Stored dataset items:
-- ==== Sys2Proof/Machine/Clock.lean ====
section
/-! DEFINITION. The rotation-locked clock and the spindle governor (R33, R34, R120, R151 to R161, R264, R267, R292, R558). -/

namespace Sys2Proof.Machine

/-! ### Bands (R155, R156) -/

/-- The band that contains a speed in units of 0.25 rpm (R155). -/
def bandOfSpeed (v : Nat) : Nat := if v < 19200 then 0 else Nat.min 11 ((v - 19200) / 800)

/-- The band after a measurement, with the hysteresis of R155. -/
def bandAfter (b v : Nat) : Nat :=
  if b < 11 && 19200 + 800 * (b + 1) + 40 ≤ v then b + 1
  else if 0 < b && v + 40 < 19200 + 800 * b then b - 1
  else b

/-- The speed lies in the range of lock, 4,700 to 7,300 rpm (R151). -/
def lockRange (v : Nat) : Bool := 18800 ≤ v && v ≤ 29200

/-- CLK counters of HDA `h`. -/
def aClk (h ofs : Nat) : Nat := 0x010D0000 + h * 0x20 + ofs

/-- A band is decided: it is in force, SRV switches at the next wedge 0 sample, and takes in progress see the change (R156, R161). -/
def State.setBand (s : State) (h b : Nat) : State :=
  if (s.hda h).clk.band == b then s
  else
    let s := s.updHda h fun d => { d with clk := { d.clk with band := b, servoBandDue := 2 } }
    let mark (m : Mu) : Mu := if m.tsq.desc.isSome then { m with tsq := { m.tsq with bandChanged := true } } else m
    ((s.updMu (2 * h) mark).updMu (2 * h + 1) mark).raise 13 h 3 b

/-- Lock is declared: the seek-jitter register is seeded (R264), COMM_OFS is measured at the first lock of a spin-up (R254, R267), and the band is
assigned (R155, R156). At a later lock the band is likewise the one that contains the speed: R156 speaks of an assignment there and does not say
whether the hysteresis of R155 takes part in it. DESIGN CHOICE, log entry 104. -/
def State.declareLock (s : State) (h speed : Nat) : State :=
  let (ofs, s) := s.draw
  let s := s.updHda h fun d =>
    { d with clk := { d.clk with lock := .locked, islandLocked := false, goodRevs := 0, mismatches := 0 }
             srv := { d.srv with
               lfsr := match d.srv.lfsr with | some x => some x | none => some (BitVec.ofNat 16 d.clk.markCnt.toNat ||| 1#16)
               commOfs := if d.srv.spin == .starting && !d.srv.commDone then ofs % 65536 else d.srv.commOfs
               commDone := d.srv.commDone || d.srv.spin == .starting } }
  s.setBand h (bandOfSpeed speed)

/-- The acquisition of lock at one index edge (R151). -/
def State.acquire (s : State) (h marks speed : Nat) (edgesOk : Bool) : State :=
  let c := (s.hda h).clk
  let put (f : Clk → Clk) : State := s.updHda h fun d => { d with clk := f d.clk }
  match c.lock with
  | .stopped =>
    if !lockRange speed then put fun c => { c with goodIntervals := 0 }
    else if c.goodIntervals == 0 then put fun c => { c with goodIntervals := 1 }
    else put fun c => { c with lock := .acquiring, goodIntervals := 0, goodRevs := 0 }
  | .acquiring =>
    if !lockRange speed then put fun c => { c with lock := .stopped, goodIntervals := 0, goodRevs := 0 }
    else if !(marks == 32768 && edgesOk) then put fun c => { c with goodRevs := 0 }
    else if c.goodRevs == 0 then put fun c => { c with goodRevs := 1 }
    else s.declareLock h speed
  | .locked =>
    let s := if c.islandLocked then s else put fun c => { c with islandLocked := true, symRunning := true, gatesPermitted := false }
    if marks == 32768 && lockRange speed then s.setBand h (bandAfter c.band speed) else s

/-- Test 4 of R558: back-EMF speed in rpm against CLK speed, at an index edge while CLK is LOCKED. DEDUCED, log entry 22. -/
def State.compareSpeed (s : State) (h speed bemf : Nat) : State :=
  let n := (s.hda h).clk.mismatches
  if ((bemf * 4 : Nat) : Int) - speed ≤ 200 && (speed : Int) - (bemf * 4 : Nat) ≤ 200 then
    (s.updHda h fun d => { d with clk := { d.clk with mismatches := 0 } }).latentPass 4
  else
    let s := s.updHda h fun d => { d with clk := { d.clk with mismatches := Nat.min 3 (n + 1) } }
    if n == 1 then (s.raise 12 h 9 (bemf % 65536 + speed / 4 * 65536)).latentFail 12 h 4 h else s

/-- An index edge: `marks` counted since the last, the speed of the revolution in units of 0.25 rpm, whether every mark edge
fell within ±2 % of its prediction, and the back-EMF speed in rpm (R120, R151, R156). -/
def execClkIndexEdge (h : HdaNo) (marks speed : Nat) (edgesOk : Bool) (bemf : Nat) (s : State) : Out :=
  guarded (sget s.pwr.port h {}).on s <|
    let s := s.updHda h fun d =>
      { d with clk := { d.clk with markCnt := d.clk.markCnt + BitVec.ofNat 32 marks, prev := d.clk.meas, meas := speed }, srv := { d.srv with bemf := bemf } }
    let s := if marks == 32768 then s else (s.raise 13 h 2 (marks % 2 ^ 17)).bump 13 h (aClk h 0x0C)
    let locked := (s.hda h).clk.lock == .locked
    let s := s.acquire h marks speed edgesOk
    (if locked then s.compareSpeed h speed bemf else s).overspeed h

/-- 20 µs after the symbol clocks start, gates may open and the sequencers are IDLE (R151, R292). -/
def execSymbolClockSettled (h : HdaNo) (s : State) : Out :=
  guarded ((s.hda h).clk.symRunning && !(s.hda h).clk.gatesPermitted) s <|
    let s := s.updHda h fun d => { d with clk := { d.clk with gatesPermitted := true } }
    let up (m : Mu) : Mu := if m.tsq.st == .stopped then { m with tsq := { m.tsq with st := .idle } } else m
    (s.updMu (2 * h) up).updMu (2 * h + 1) up

/-- The clocks of an HDA stop: the island runs on the fallback clock and both sequencers are STOPPED (R34, R292). -/
def State.stopClocks (s : State) (h : Nat) : State :=
  let s := s.updHda h fun d =>
    { d with clk := { d.clk with lock := .stopped, goodIntervals := 0, goodRevs := 0, islandLocked := false, symRunning := false, gatesPermitted := false } }
  let stop (m : Mu) : Mu := { m with tsq := { m.tsq with st := .stopped } }
  (s.updMu (2 * h) stop).updMu (2 * h + 1) stop

/-- Every head is PARKED and the spindle is being stopped: lock ends without a loss (R152). -/
def State.stoppingParked (s : State) (h : Nat) : Bool :=
  s.bothParked h && ((s.hda h).srv.spin == .stopping || (s.hda h).srv.spin == .coasting)

/-- The last sector that waits for its sample was still being written at the first mark edge that was absent or misplaced: it
does not count (R235). -/
def Was.notClocked (w : Was) (late : Bool) : Was := if late then { w with awaiting := w.awaiting.dropLast } else w

/-- A loss of lock: both gates are cut, the takes in progress fail, the symbol clocks stop (R45, R152). DEDUCED, log entry 63. -/
def State.loseLock (s : State) (h case : Nat) (lateA lateB : Bool) : State :=
  let s := s.updMu (2 * h) fun x => { x with was := x.was.notClocked lateA }
  let s := s.updMu (2 * h + 1) fun x => { x with was := x.was.notClocked lateB }
  let s := (s.cutGate (2 * h)).cutGate (2 * h + 1)
  let s := (s.failTake (2 * h)).failTake (2 * h + 1)
  ((s.stopClocks h).raise 13 h 1 case).bump 13 h (aClk h 0x10)

/-- A locked CLK meets one of the three cases of R152, 1 to 3 in their order; `lateA` and `lateB` say that the last pad symbol written
by each actuator came after the mark edge that CLK declares as the loss (R235). DEDUCED, log entry 63. -/
def execClkLockLost (h : HdaNo) (case : Nat) (lateA lateB : Bool) (s : State) : Out :=
  unheld ((s.hda h).clk.lock == .locked && 1 ≤ case && case ≤ 3) s
    (if s.stoppingParked h then s.stopClocks h else s.loseLock h case lateA lateB)

/-- The new symbol clock of an actuator is in phase: the sequencer resumes (R154, R292). -/
def execKChangeDone (mu : MuNo) (s : State) : Out :=
  guarded ((s.mu mu).tsq.st == .held) s <|
    s.updMu mu fun m => { m with tsq := { m.tsq with st := if m.tsq.desc.isSome then .running else .idle } }

/-! ### The governor (R157 to R160) -/

/-- SCH queue depth of an HDA's MUs, the greater (R158). -/
def State.queueDepth (s : State) (h : Nat) : Nat := Nat.max (s.mu (2 * h)).sch.queue.length (s.mu (2 * h + 1)).sch.queue.length

/-- PRESSURE of the window that ends (R158). -/
def State.pressureOf (s : State) (h : Nat) : Bool := (s.hda h).gov.pressure || (s.writeWaits && s.overSixteenth h)

/-- The governor after an evaluation: the feature's parameters, the measured speed in rpm, BUSY, QD and PRESSURE (R157, R158). DEDUCED, log entry 63. -/
def Gov.eval (g : Gov) (v0 v1 v2 v3 rpm busy qd : Nat) (pressure : Bool) : Gov :=
  let lo := bits v1 15 0
  let hi := bits v1 31 16
  if !bit v0 0 then { target := bits v0 31 16, following := false, quiet := 0 }
  else if !g.following then { target := Nat.min hi (Nat.max lo (rpm / 100 * 100)), following := true, quiet := 0 }
  else
    let calm := busy ≤ bits v2 15 8 && qd ≤ bits v3 26 16
    let quiet := if calm then g.quiet + 1 else 0
    let clamp (t : Nat) : Nat := Nat.min hi (Nat.max lo t)
    if pressure then { target := hi, following := true, quiet := quiet }
    else if bits v2 7 0 ≤ busy || bits v3 10 0 ≤ qd then { target := clamp (g.target + 400), following := true, quiet := quiet }
    else if bits v2 23 16 ≤ quiet then { target := clamp (g.target - 200), following := true, quiet := 0 }
    else { target := clamp g.target, following := true, quiet := quiet }

/-- The end of a 2 s window: `busy` is the busy percentage that the window shows (R158). DESIGN CHOICE, log entry 7. -/
def execGovernorEval (h : HdaNo) (busy : Nat) (s : State) : Out :=
  guarded (busy ≤ 100) s <|
    let g := (s.hda h).gov.eval (s.feat0 0x02 h) (s.feat1 0x02 h) (s.feat2 0x02 h) (s.feat3 0x02 h) ((s.hda h).clk.meas / 4) busy (s.queueDepth h)
      (s.pressureOf h)
    ((s.updHda h fun d => { d with gov := g }).seePressure).retarget h

/-- The spindle reaches the speed it is driven towards (R159). -/
def execSpeedTargetReached (h : HdaNo) (s : State) : Out :=
  let d := s.hda h
  guarded (d.clk.slewing && s.driven h && d.clk.within2 (s.speedTarget h)) s ((s.updHda h fun d => { d with clk := { d.clk with slewing := false } }).settleHs h)

end Sys2Proof.Machine
end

To do:
Lines containing the word "commDone": copy every one of them from the records above.

Answer to this task:
               commOfs := if d.srv.spin == .starting && !d.srv.commDone then ofs % 65536 else d.srv.commOfs
               commDone := d.srv.commDone || d.srv.spin == .starting } }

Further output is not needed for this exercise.